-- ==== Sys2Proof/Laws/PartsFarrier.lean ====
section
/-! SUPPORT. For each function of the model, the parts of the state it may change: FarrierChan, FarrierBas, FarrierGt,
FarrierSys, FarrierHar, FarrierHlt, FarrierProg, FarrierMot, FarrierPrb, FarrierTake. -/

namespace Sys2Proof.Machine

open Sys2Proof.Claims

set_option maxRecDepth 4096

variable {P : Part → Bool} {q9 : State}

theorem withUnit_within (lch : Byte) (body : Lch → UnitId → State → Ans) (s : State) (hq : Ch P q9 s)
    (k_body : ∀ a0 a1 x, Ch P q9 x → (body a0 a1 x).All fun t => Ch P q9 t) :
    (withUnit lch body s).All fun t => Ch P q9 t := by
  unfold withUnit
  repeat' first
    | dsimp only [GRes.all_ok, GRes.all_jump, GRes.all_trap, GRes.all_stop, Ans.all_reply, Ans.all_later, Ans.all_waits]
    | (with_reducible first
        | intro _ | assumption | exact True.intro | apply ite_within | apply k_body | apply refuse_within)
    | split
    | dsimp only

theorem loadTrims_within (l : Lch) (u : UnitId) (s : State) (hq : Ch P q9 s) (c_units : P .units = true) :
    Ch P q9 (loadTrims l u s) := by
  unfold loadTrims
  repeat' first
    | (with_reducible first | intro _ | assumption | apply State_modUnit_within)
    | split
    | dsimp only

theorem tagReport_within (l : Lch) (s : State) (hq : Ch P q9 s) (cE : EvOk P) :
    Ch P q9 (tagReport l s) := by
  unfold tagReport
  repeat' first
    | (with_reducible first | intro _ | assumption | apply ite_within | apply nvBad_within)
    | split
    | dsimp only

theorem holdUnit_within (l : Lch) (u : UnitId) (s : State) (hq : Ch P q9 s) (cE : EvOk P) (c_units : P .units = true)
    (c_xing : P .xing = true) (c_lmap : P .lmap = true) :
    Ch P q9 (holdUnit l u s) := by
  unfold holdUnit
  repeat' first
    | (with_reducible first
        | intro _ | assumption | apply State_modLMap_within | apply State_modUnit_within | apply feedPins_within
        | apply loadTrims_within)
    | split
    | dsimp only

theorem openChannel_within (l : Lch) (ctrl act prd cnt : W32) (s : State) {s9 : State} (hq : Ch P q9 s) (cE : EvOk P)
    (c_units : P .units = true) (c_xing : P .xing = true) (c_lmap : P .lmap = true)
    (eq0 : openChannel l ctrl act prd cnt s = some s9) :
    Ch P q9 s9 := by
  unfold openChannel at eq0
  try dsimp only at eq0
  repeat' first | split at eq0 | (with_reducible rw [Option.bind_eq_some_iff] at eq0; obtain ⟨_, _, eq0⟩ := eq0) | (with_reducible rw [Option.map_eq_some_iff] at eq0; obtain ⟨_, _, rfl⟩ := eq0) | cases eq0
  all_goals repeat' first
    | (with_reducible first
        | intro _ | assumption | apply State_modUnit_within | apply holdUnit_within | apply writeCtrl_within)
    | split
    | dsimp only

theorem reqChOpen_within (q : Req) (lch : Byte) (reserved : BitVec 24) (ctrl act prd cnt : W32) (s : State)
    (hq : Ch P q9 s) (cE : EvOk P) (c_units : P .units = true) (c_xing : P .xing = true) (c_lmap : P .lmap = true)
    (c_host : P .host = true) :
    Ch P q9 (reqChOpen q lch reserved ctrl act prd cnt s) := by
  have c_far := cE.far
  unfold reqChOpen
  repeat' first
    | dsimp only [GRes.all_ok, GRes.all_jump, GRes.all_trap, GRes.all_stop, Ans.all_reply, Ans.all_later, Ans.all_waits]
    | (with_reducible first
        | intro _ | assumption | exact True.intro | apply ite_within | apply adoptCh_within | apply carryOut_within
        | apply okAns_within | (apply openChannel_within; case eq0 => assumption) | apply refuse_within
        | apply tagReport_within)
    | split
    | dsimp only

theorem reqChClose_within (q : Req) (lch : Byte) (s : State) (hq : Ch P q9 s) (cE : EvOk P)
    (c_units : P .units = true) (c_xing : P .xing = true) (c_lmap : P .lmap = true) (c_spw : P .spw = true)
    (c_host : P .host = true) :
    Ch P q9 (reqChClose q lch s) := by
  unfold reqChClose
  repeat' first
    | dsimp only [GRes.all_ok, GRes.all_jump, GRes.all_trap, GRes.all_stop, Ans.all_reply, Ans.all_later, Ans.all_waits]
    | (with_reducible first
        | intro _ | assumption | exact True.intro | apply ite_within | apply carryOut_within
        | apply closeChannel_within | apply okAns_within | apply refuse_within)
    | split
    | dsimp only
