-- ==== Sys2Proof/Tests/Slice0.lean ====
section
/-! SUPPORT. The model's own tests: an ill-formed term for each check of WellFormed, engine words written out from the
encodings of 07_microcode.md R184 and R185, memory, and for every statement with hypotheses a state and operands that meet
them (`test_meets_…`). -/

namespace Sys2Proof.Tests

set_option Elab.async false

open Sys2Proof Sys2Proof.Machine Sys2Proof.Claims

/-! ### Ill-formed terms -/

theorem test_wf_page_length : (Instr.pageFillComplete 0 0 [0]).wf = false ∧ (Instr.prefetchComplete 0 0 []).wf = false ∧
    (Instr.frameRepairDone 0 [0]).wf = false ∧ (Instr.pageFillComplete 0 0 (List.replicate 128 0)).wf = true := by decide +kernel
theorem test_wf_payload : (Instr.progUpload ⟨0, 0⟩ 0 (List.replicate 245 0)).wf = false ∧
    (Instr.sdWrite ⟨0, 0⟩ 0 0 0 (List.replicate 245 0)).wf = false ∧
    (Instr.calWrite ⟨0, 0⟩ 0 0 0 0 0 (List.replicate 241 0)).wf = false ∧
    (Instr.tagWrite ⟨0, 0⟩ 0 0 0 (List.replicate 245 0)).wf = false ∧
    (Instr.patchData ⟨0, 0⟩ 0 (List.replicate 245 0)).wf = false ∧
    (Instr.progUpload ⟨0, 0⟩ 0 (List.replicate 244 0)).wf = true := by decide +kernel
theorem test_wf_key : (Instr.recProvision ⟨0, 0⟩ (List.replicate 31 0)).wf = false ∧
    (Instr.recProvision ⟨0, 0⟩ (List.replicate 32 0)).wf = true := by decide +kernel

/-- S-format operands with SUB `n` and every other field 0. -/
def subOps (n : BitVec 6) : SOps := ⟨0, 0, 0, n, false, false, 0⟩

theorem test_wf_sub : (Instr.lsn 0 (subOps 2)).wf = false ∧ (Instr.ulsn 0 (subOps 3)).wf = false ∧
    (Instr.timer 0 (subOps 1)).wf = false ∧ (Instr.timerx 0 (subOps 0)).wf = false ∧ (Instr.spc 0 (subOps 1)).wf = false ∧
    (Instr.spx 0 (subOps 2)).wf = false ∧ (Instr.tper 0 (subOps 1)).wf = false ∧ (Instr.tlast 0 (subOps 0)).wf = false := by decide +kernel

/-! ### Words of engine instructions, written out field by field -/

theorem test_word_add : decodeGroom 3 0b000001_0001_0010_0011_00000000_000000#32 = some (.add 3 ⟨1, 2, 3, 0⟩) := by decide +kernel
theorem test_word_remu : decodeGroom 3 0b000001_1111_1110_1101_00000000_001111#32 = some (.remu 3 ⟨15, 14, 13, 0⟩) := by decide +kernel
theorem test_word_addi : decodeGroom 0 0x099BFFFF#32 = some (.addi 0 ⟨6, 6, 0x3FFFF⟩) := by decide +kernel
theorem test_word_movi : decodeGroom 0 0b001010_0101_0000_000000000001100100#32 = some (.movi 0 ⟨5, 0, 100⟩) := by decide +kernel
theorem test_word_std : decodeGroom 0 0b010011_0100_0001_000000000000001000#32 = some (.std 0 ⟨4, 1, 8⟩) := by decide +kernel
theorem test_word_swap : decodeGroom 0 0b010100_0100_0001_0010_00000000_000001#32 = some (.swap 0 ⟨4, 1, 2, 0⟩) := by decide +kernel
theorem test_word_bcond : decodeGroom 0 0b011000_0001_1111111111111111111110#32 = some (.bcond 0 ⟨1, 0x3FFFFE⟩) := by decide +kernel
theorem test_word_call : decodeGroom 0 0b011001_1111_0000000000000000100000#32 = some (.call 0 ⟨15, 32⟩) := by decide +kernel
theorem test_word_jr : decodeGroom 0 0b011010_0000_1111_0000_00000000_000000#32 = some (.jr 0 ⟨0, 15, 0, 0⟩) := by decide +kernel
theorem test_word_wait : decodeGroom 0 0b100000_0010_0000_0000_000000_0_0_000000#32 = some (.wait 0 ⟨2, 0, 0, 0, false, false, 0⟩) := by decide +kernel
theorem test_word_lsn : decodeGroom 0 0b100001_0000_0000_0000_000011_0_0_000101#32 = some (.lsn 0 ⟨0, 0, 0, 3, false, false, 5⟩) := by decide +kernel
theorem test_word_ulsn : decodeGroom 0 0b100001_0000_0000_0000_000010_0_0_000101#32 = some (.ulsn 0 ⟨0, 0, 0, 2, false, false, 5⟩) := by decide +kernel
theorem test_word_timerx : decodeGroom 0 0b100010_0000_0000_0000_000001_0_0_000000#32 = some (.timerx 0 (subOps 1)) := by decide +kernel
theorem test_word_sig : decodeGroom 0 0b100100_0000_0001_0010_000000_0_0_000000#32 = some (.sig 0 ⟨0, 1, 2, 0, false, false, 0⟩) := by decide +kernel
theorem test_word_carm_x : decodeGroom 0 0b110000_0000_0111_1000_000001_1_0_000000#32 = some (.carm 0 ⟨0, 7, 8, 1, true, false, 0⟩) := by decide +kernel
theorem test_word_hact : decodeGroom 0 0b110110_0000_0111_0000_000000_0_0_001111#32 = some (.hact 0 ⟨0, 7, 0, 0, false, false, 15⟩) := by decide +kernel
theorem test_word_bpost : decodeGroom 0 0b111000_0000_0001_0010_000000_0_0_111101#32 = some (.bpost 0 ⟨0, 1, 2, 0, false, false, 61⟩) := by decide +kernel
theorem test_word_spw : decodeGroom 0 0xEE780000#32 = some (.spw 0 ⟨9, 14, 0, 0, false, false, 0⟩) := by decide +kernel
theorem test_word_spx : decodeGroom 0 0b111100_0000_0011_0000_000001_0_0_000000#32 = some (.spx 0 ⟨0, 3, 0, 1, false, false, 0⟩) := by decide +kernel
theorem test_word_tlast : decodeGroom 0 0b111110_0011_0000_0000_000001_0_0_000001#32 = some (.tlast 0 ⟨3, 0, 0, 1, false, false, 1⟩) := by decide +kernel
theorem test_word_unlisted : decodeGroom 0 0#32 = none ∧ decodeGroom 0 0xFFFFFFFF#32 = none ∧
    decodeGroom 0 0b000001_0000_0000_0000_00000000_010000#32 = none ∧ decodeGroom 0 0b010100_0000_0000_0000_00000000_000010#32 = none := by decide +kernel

=======

From the records above, repeat exactly the lines from the one with "theorem test_wf_payload : (Instr.progUpload" through the one with "theorem test_word_remu : decodeGroom", both included.

RESULT FOR THIS TASK:
theorem test_wf_payload : (Instr.progUpload ⟨0, 0⟩ 0 (List.replicate 245 0)).wf = false ∧
    (Instr.sdWrite ⟨0, 0⟩ 0 0 0 (List.replicate 245 0)).wf = false ∧
    (Instr.calWrite ⟨0, 0⟩ 0 0 0 0 0 (List.replicate 241 0)).wf = false ∧
    (Instr.tagWrite ⟨0, 0⟩ 0 0 0 (List.replicate 245 0)).wf = false ∧
    (Instr.patchData ⟨0, 0⟩ 0 (List.replicate 245 0)).wf = false ∧
    (Instr.progUpload ⟨0, 0⟩ 0 (List.replicate 244 0)).wf = true := by decide +kernel
theorem test_wf_key : (Instr.recProvision ⟨0, 0⟩ (List.replicate 31 0)).wf = false ∧
    (Instr.recProvision ⟨0, 0⟩ (List.replicate 32 0)).wf = true := by decide +kernel

/-- S-format operands with SUB `n` and every other field 0. -/
def subOps (n : BitVec 6) : SOps := ⟨0, 0, 0, n, false, false, 0⟩

theorem test_wf_sub : (Instr.lsn 0 (subOps 2)).wf = false ∧ (Instr.ulsn 0 (subOps 3)).wf = false ∧
    (Instr.timer 0 (subOps 1)).wf = false ∧ (Instr.timerx 0 (subOps 0)).wf = false ∧ (Instr.spc 0 (subOps 1)).wf = false ∧
    (Instr.spx 0 (subOps 2)).wf = false ∧ (Instr.tper 0 (subOps 1)).wf = false ∧ (Instr.tlast 0 (subOps 0)).wf = false := by decide +kernel

/-! ### Words of engine instructions, written out field by field -/

theorem test_word_add : decodeGroom 3 0b000001_0001_0010_0011_00000000_000000#32 = some (.add 3 ⟨1, 2, 3, 0⟩) := by decide +kernel
theorem test_word_remu : decodeGroom 3 0b000001_1111_1110_1101_00000000_001111#32 = some (.remu 3 ⟨15, 14, 13, 0⟩) := by decide +kernel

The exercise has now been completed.